Precondition for peace

There wilL eventually be (not under the current government) more concessions than Yaalon and his colleagues might perceive now, as part of desperate manoeuvres attempting to make such a formal state seem ‘viable’. This would be to try to placate the Palestinian masses and head off new movements towards realising their national and democratic aspirations.

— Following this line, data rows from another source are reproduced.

-- ==== Sys2Proof/Laws/Ops.lean ====
section
/-!
SUPPORT. Everything that the shared operations can do: reading back a scalar entry, and what a trace event, an
interrupt cause, a service record, a credit return and a change of link state leave alone.
-/

namespace Sys2Proof.Machine
open Sys2Proof

variable {s : State}

/-! ### Scalar entries -/

theorem mgetD_mset_same {α : Type} (m : NMap α) (k : Nat) (v d : α) : mgetD (mset m k v) k d = v := by
  simp [mgetD]

theorem mgetD_mset_other {α : Type} (m : NMap α) {k j : Nat} (v d : α) (h : j ≠ k) :
    mgetD (mset m k v) j d = mgetD m j d := by
  simp [mgetD, mget_mset_other m v h]

theorem mgetD_mdel_same {α : Type} {m : NMap α} (h : mwf m = true) (k : Nat) (d : α) : mgetD (mdel m k) k d = d := by
  simp [mgetD, mget_mdel_same h]

theorem mgetD_mdel_other {α : Type} (m : NMap α) {k j : Nat} (d : α) (h : j ≠ k) :
    mgetD (mdel m k) j d = mgetD m j d := by
  simp [mgetD, mget_mdel_other m h]

/-- A scalar reads as what was stored. -/
theorem State.get_put_same (h : mwf s.alm = true) (i j d v : Nat) : (s.put i j d v).get i j d = v := by
  unfold State.put State.get
  split
  · rename_i e; subst e; exact mgetD_mdel_same h _ _
  · exact mgetD_mset_same _ _ _ _

/-- Another scalar reads as before. -/
theorem State.get_put_other (s : State) {i j i' j' : Nat} (d d' v : Nat) (h : ekey i' j' ≠ ekey i j) :
    (s.put i j d v).get i' j' d' = s.get i' j' d' := by
  unfold State.put State.get
  split
  · exact mgetD_mdel_other _ _ h
  · exact mgetD_mset_other _ _ _ h

theorem State.get_bump_same (h : mwf s.alm = true) (i j n : Nat) :
    (s.bump i j n).get i j 0 = satAdd 32 (s.get i j 0) n := State.get_put_same h _ _ _ _

theorem State.get_bump_other (s : State) {i j i' j' : Nat} (n d' : Nat) (h : ekey i' j' ≠ ekey i j) :
    (s.bump i j n).get i' j' d' = s.get i' j' d' := State.get_put_other s _ _ _ h

theorem State.get_bump64_same (h : mwf s.alm = true) (i j n : Nat) :
    (s.bump64 i j n).get i j 0 = satAdd 64 (s.get i j 0) n := State.get_put_same h _ _ _ _

theorem State.get_bump64_other (s : State) {i j i' j' : Nat} (n d' : Nat) (h : ekey i' j' ≠ ekey i j) :
    (s.bump64 i j n).get i' j' d' = s.get i' j' d' := State.get_put_other s _ _ _ h

/-- A scalar is found in `alm` alone. -/
theorem State.get_congr {s t : State} (h : t.alm = s.alm) (i j d : Nat) : t.get i j d = s.get i j d := by
  unfold State.get; rw [h]

/-- A port's record is found in `ports` alone. -/
theorem State.port_congr {s t : State} (h : t.ports = s.ports) (q : Nat) : t.port q = s.port q := by
  unfold State.port; rw [h]

theorem put_mwf (h : mwf s.alm = true) (i j d v : Nat) : mwf (s.put i j d v).alm = true := by
  unfold State.put; dsimp only; split
  · exact mdel_wf h
  · exact mset_wf h

/-! ### Reading through the named updates -/

@[simp] theorem State.emit_get (s : State) (o : Output) (a₁ a₂ a₃ : Nat) : (s.emit o).get a₁ a₂ a₃ = s.get a₁ a₂ a₃ := rfl
@[simp] theorem State.emit_port (s : State) (o : Output) (r : Nat) : (s.emit o).port r = s.port r := rfl
@[simp] theorem State.evt_get (s : State) (c : BitVec 8) (t : Ten) (a : BitVec 32) (a₁ a₂ a₃ : Nat) : (s.evt c t a).get a₁ a₂ a₃ = s.get a₁ a₂ a₃ := rfl
@[simp] theorem State.evt_port (s : State) (c : BitVec 8) (t : Ten) (a : BitVec 32) (r : Nat) : (s.evt c t a).port r = s.port r := rfl
@[simp] theorem State.setPort_get (s : State) (q : Nat) (p : Port) (a₁ a₂ a₃ : Nat) : (s.setPort q p).get a₁ a₂ a₃ = s.get a₁ a₂ a₃ := rfl
@[simp] theorem State.modPort_get (s : State) (q : Nat) (f : Port → Port) (a₁ a₂ a₃ : Nat) : (s.modPort q f).get a₁ a₂ a₃ = s.get a₁ a₂ a₃ := rfl
@[simp] theorem State.modBundle_get (s : State) (q b : Nat) (f : Bundle → Bundle) (a₁ a₂ a₃ : Nat) : (s.modBundle q b f).get a₁ a₂ a₃ = s.get a₁ a₂ a₃ := rfl
@[simp] theorem State.modLane_get (s : State) (q l : Nat) (f : Lane → Lane) (a₁ a₂ a₃ : Nat) : (s.modLane q l f).get a₁ a₂ a₃ = s.get a₁ a₂ a₃ := rfl
@[simp] theorem State.put_port (s : State) (i j d v : Nat) (r : Nat) : (s.put i j d v).port r = s.port r := rfl
@[simp] theorem State.bump_port (s : State) (i j n : Nat) (r : Nat) : (s.bump i j n).port r = s.port r := rfl
@[simp] theorem State.bump64_port (s : State) (i j n : Nat) (r : Nat) : (s.bump64 i j n).port r = s.port r := rfl
@[simp] theorem State.pbump_port (s : State) (b q j n : Nat) (r : Nat) : (s.pbump b q j n).port r = s.port r := rfl
@[simp] theorem State.pbump64_port (s : State) (b q j n : Nat) (r : Nat) : (s.pbump64 b q j n).port r = s.port r := rfl
@[simp] theorem State.bumpCount_get (s : State) (k n : Nat) (a₁ a₂ a₃ : Nat) : (s.bumpCount k n).get a₁ a₂ a₃ = s.get a₁ a₂ a₃ := rfl
@[simp] theorem State.bumpCount_port (s : State) (k n : Nat) (r : Nat) : (s.bumpCount k n).port r = s.port r := rfl
@[simp] theorem State.countStatus_get (s : State) (st : BitVec 8) (a₁ a₂ a₃ : Nat) : (s.countStatus st).get a₁ a₂ a₃ = s.get a₁ a₂ a₃ := rfl
@[simp] theorem State.countStatus_port (s : State) (st : BitVec 8) (r : Nat) : (s.countStatus st).port r = s.port r := rfl
@[simp] theorem State.toIfi_get (s : State) (ch : EgCh) (t : Txn) (a₁ a₂ a₃ : Nat) : (s.toIfi ch t).get a₁ a₂ a₃ = s.get a₁ a₂ a₃ := rfl
@[simp] theorem State.toIfi_port (s : State) (ch : EgCh) (t : Txn) (r : Nat) : (s.toIfi ch t).port r = s.port r := rfl
@[simp] theorem State.modPair_get (s : State) (k : Nat) (f : Pair → Pair) (a₁ a₂ a₃ : Nat) : (s.modPair k f).get a₁ a₂ a₃ = s.get a₁ a₂ a₃ := rfl
@[simp] theorem State.modPair_port (s : State) (k : Nat) (f : Pair → Pair) (r : Nat) : (s.modPair k f).port r = s.port r := rfl
@[simp] theorem State.bumpSeq_get (s : State)  (a₁ a₂ a₃ : Nat) : (s.bumpSeq).get a₁ a₂ a₃ = s.get a₁ a₂ a₃ := rfl
@[simp] theorem State.bumpSeq_port (s : State)  (r : Nat) : (s.bumpSeq).port r = s.port r := rfl
@[simp] theorem State.finish_get (s : State) (n : Nat) (a₁ a₂ a₃ : Nat) : (s.finish n).get a₁ a₂ a₃ = s.get a₁ a₂ a₃ := rfl
@[simp] theorem State.finish_port (s : State) (n : Nat) (r : Nat) : (s.finish n).port r = s.port r := rfl
@[simp] theorem State.modTrace_get (s : State) (f : Trace → Trace) (a₁ a₂ a₃ : Nat) : (s.modTrace f).get a₁ a₂ a₃ = s.get a₁ a₂ a₃ := rfl
@[simp] theorem State.modTrace_port (s : State) (f : Trace → Trace) (r : Nat) : (s.modTrace f).port r = s.port r := rfl
@[simp] theorem State.modCfg_get (s : State) (f : CfgWindow → CfgWindow) (a₁ a₂ a₃ : Nat) : (s.modCfg f).get a₁ a₂ a₃ = s.get a₁ a₂ a₃ := rfl
@[simp] theorem State.modCfg_port (s : State) (f : CfgWindow → CfgWindow) (r : Nat) : (s.modCfg f).port r = s.port r := rfl
@[simp] theorem State.modRing_get (s : State) (f : RingAgent → RingAgent) (a₁ a₂ a₃ : Nat) : (s.modRing f).get a₁ a₂ a₃ = s.get a₁ a₂ a₃ := rfl
@[simp] theorem State.modRing_port (s : State) (f : RingAgent → RingAgent) (r : Nat) : (s.modRing f).port r = s.port r := rfl
@[simp] theorem State.modHeld_get (s : State) (f : ResetsHeld → ResetsHeld) (a₁ a₂ a₃ : Nat) : (s.modHeld f).get a₁ a₂ a₃ = s.get a₁ a₂ a₃ := rfl
@[simp] theorem State.modHeld_port (s : State) (f : ResetsHeld → ResetsHeld) (r : Nat) : (s.modHeld f).port r = s.port r := rfl
@[simp] theorem State.modTap_get (s : State) (f : Tap → Tap) (a₁ a₂ a₃ : Nat) : (s.modTap f).get a₁ a₂ a₃ = s.get a₁ a₂ a₃ := rfl
@[simp] theorem State.modTap_port (s : State) (f : Tap → Tap) (r : Nat) : (s.modTap f).port r = s.port r := rfl
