theorem witness_portManagement :
    (∃ (s : State) (q : PortId), s.Inv ∧ s.elab_.portBuilt q = true ∧ Writable s ∧ (s.port q).state ≠ .off)
    ∧ (∃ (s : State) (q : PortId), s.Inv ∧ s.elab_.portBuilt q = true ∧ Writable s ∧ (s.port q).state = .off ∧
      (s.port q).supply = true ∧ (s.port q).testHeld = false ∧ s.strapRole.toNat < 6 ∧ aliasState s ≠ 1 ∧
      s.core = .running ∧ supRuns s = true)
    ∧ (∃ (s : State) (q : PortId), s.Inv ∧ s.elab_.portBuilt q = true ∧ (s.port q).state ≠ .off)
    ∧ (∃ (s : State) (q : PortId), s.Inv ∧ s.elab_.portBuilt q = true ∧ (s.port q).state = .off ∧
      (s.port q).testHeld = false ∧ s.strapRole.toNat < 6 ∧ aliasState s ≠ 1 ∧ inReset s = false ∧
      s.core = .running ∧ supRuns s = true ∧ s.pget 0x5000 q 0x09 1 = 1)
    ∧ (∃ (s : State) (q : PortId), s.Inv ∧ s.elab_.portBuilt q = true ∧ Writable s ∧ (s.port q).state = .active ∧
      pairOf s q = none ∧ outranked s q 5 = false ∧ (s.port q).pllPark = false ∧
      (s.port q).ra < s.pget 0x5002 q 0x01 3)
    ∧ (∃ (s : State) (q : PortId), s.Inv ∧ s.elab_.portBuilt q = true ∧ Writable s ∧ (s.port q).state = .active ∧
      pairOf s q = none ∧ outranked s q 4 = false ∧ (s.port q).pllPark = false)
    ∧ (∃ (s : State) (q : PortId), s.Inv ∧ s.elab_.portBuilt q = true ∧ Writable s ∧ (s.port q).state = .fault)
    ∧ (∃ (s : State) (q : PortId), s.Inv ∧ s.elab_.portBuilt q = true ∧ 8 ≤ q.val ∧ Writable s ∧ (s.port q).state = .off) :=
  ⟨⟨wLink 0 .active, 0, inv_of _ (by decide +kernel), by decide +kernel, writable_of _ (by decide +kernel),
     by decide +kernel⟩,
   ⟨wUp, 9, inv_of _ (by decide +kernel), by decide +kernel, writable_of _ (by decide +kernel), by decide +kernel⟩,
   ⟨wLink 0 .fault, 0, inv_of _ (by decide +kernel), by decide +kernel⟩,
   ⟨wPort 0 fun p => { p with supply := false }, 0, inv_of _ (by decide +kernel), by decide +kernel⟩,
   ⟨wPort 0 fun p => { p with state := .active, ra := 2 }, 0, inv_of _ (by decide +kernel), by decide +kernel,
     writable_of _ (by decide +kernel), by decide +kernel⟩,
   ⟨wLink 0 .active, 0, inv_of _ (by decide +kernel), by decide +kernel, writable_of _ (by decide +kernel),
     by decide +kernel⟩,
   ⟨wLink 0 .fault, 0, inv_of _ (by decide +kernel), by decide +kernel, writable_of _ (by decide +kernel),
     by decide +kernel⟩,
   ⟨wUp, 8, inv_of _ (by decide +kernel), by decide +kernel, by decide +kernel, writable_of _ (by decide +kernel),
     by decide +kernel⟩⟩
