-- ==== Sys2Proof/Word.lean ====
section
/-! DEFINITION. The word type: FSV handles bytes and nothing wider (00_scope.md R12, 20_memory.md R45). -/

namespace Sys2Proof

/-- A byte, bits 7 (most significant) to 0 (00_scope.md R12). FSV interprets none as signed. -/
abbrev Byte := BitVec 8

end Sys2Proof
end

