-- ==== Sys2Proof/Config.lean ====
section
/-! DEFINITION. The constants of the wire format and the parameters a machine is built with
(00_scope.md R7 to R11, 92_eei_decisions.md D2, D3, D4, D22, D25). -/

namespace Sys2Proof

/-- The start byte (00_scope.md R7: "start: byte(fixed=0xAA)"). -/
def START : Byte := 0xAA#8

/-- The smallest frame, L = 0 (00_scope.md R7). -/
def MIN_FRAME : Nat := 4

/-- The largest value of the one-byte length field (00_scope.md R7). -/
def MAX_LEN : Nat := 255

/-- The largest frame (00_scope.md R7). -/
def MAX_FRAME : Nat := 259

@[simp] theorem MIN_FRAME_eq : MIN_FRAME = 4 := rfl
@[simp] theorem MAX_LEN_eq : MAX_LEN = 255 := rfl
@[simp] theorem MAX_FRAME_eq : MAX_FRAME = 259 := rfl
/-- 00_scope.md R7: `MAX_FRAME = 259 = MIN_FRAME + MAX_LEN`. -/
theorem MAX_FRAME_sum : MAX_FRAME = MIN_FRAME + MAX_LEN := rfl

/-- What happens to a byte offered while the window is full (00_scope.md R9, 90_conflicts.md C8). -/
inductive OverflowPolicy where
  /-- The byte is taken and discarded, and counted in RX_DROPPED (42_accept.md R79). -/
  | drop
  /-- The byte is not taken (42_accept.md R78). -/
  | backpressure
  deriving DecidableEq, Repr

/-- The sink's reading of tendon and spool targets (92_eei_decisions.md D22, OPEN). No FSV rule uses it. -/
inductive TendonSpoolEncoding where
  | int32
  | float32
  deriving DecidableEq, Repr

/-- The parameters fixed when FSV is built; no operation sets them (00_scope.md R8 to R10,
70_reset_and_hazards.md R123 (1)). DESIGN CHOICE (log 12): CNT_W may be any natural number. -/
structure Config where
  /-- RX_CAP, the window's capacity in bytes (00_scope.md R8). -/
  rxCap : Nat
  /-- OVF_POLICY (00_scope.md R9). -/
  ovfPolicy : OverflowPolicy
  /-- CNT_W, the width in bits of each statistics counter (00_scope.md R10). -/
  cntW : Nat
  /-- TENDON_SPOOL_ENCODING (92_eei_decisions.md D22). -/
  tendonSpool : TendonSpoolEncoding
  deriving DecidableEq, Repr

/-- A configuration with RX_CAP < MIN_FRAME is not an FSV (00_scope.md R8, 92_eei_decisions.md D25). -/
def Config.ok (c : Config) : Bool := decide (MIN_FRAME ≤ c.rxCap)

/-- The defaults of 00_scope.md R8 to R10. DESIGN CHOICE (log 2): TENDON_SPOOL_ENCODING is INT32,
since the spec gives no default; nothing reads it. -/
def Config.default : Config := ⟨259, .drop, 32, .int32⟩

/-- WCNT_W = ceil(log2(RX_CAP + 1)), the number of binary digits of RX_CAP (00_scope.md R11). -/
def Config.wcntW (c : Config) : Nat := if c.rxCap = 0 then 0 else Nat.log2 c.rxCap + 1

end Sys2Proof
end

However, it is not capitalist diplomatic projects that will bring about real change in the lives of the Palestinian masses, but a renewed mass struggle – and the more determined it is, the more it will achieve.

The Palestinian mood for unity in struggle indicates the potential for mass action, linking up the ongoing village struggles against the Separation Wall in the West Bank, the East Jerusalem struggles against attacks and discrimination, the struggles against house demolitions inside Israel, and against anti-democratic and racist legislation.

The CWI has always counterposed the need for Palestinian democratically organised, mass defensive and offensive action, to the blind alley of individual armed actions. The potential power of mass action was indicated in a recent article in the Israeli newspaper Haaretz (9/3/11) headed “IDF is preparing for mass civil uprising in West Bank” which said: “Senior officers now serving, or who once served, in the West Bank say they have long felt there is no way to effectively contend with a widespread, nonviolent civil uprising. ‘There is nothing for it if something like what happened in Tunisia happens here’, said one [serving] high-ranking officer”.

‘Siege consciousness’

In recent years a small but significant layer of Israeli Jewish youth have engaged in solidarity actions with Palestinian protests. An appeal by a mass Palestinian movement to Israeli Jewish working class people, to support a fight for absolutely equal rights of self-determination and for improved living standards for all working people, would find an echo. This is already indicated by the current effect of the Arab mass movements on the consciousness of the Israeli working class and middle layers.

This approach is key to cutting across the traditional trap of ‘siege consciousness’ in Israel, which will be countered further when in the future the Israeli working class manages to adopt an independent class approach to the struggles in the region, including the Palestinian struggle.

However, national, religious and ethnic conflicts in the region can intensify under the pressure of acute economic and social crisis whenever mass struggles don’t manage to marginalise such divisions. The cycles of bloodshed will continue for as long as capitalism remains, but now with the difference that the road out is being shown by mass forces.

Aided by today’s tools of mass communication, the dawn of reawakened mass movements in the region will become the growth engine for working class, socialist movements.

This will include the development of mass movements of Palestinians, and of Israeli-Jewish workers and youth, capable of totally uprooting all forms of national oppression, the obsolete capitalist system and imperialist rule, as part of a regional movement for socialism. This is a precondition for peace.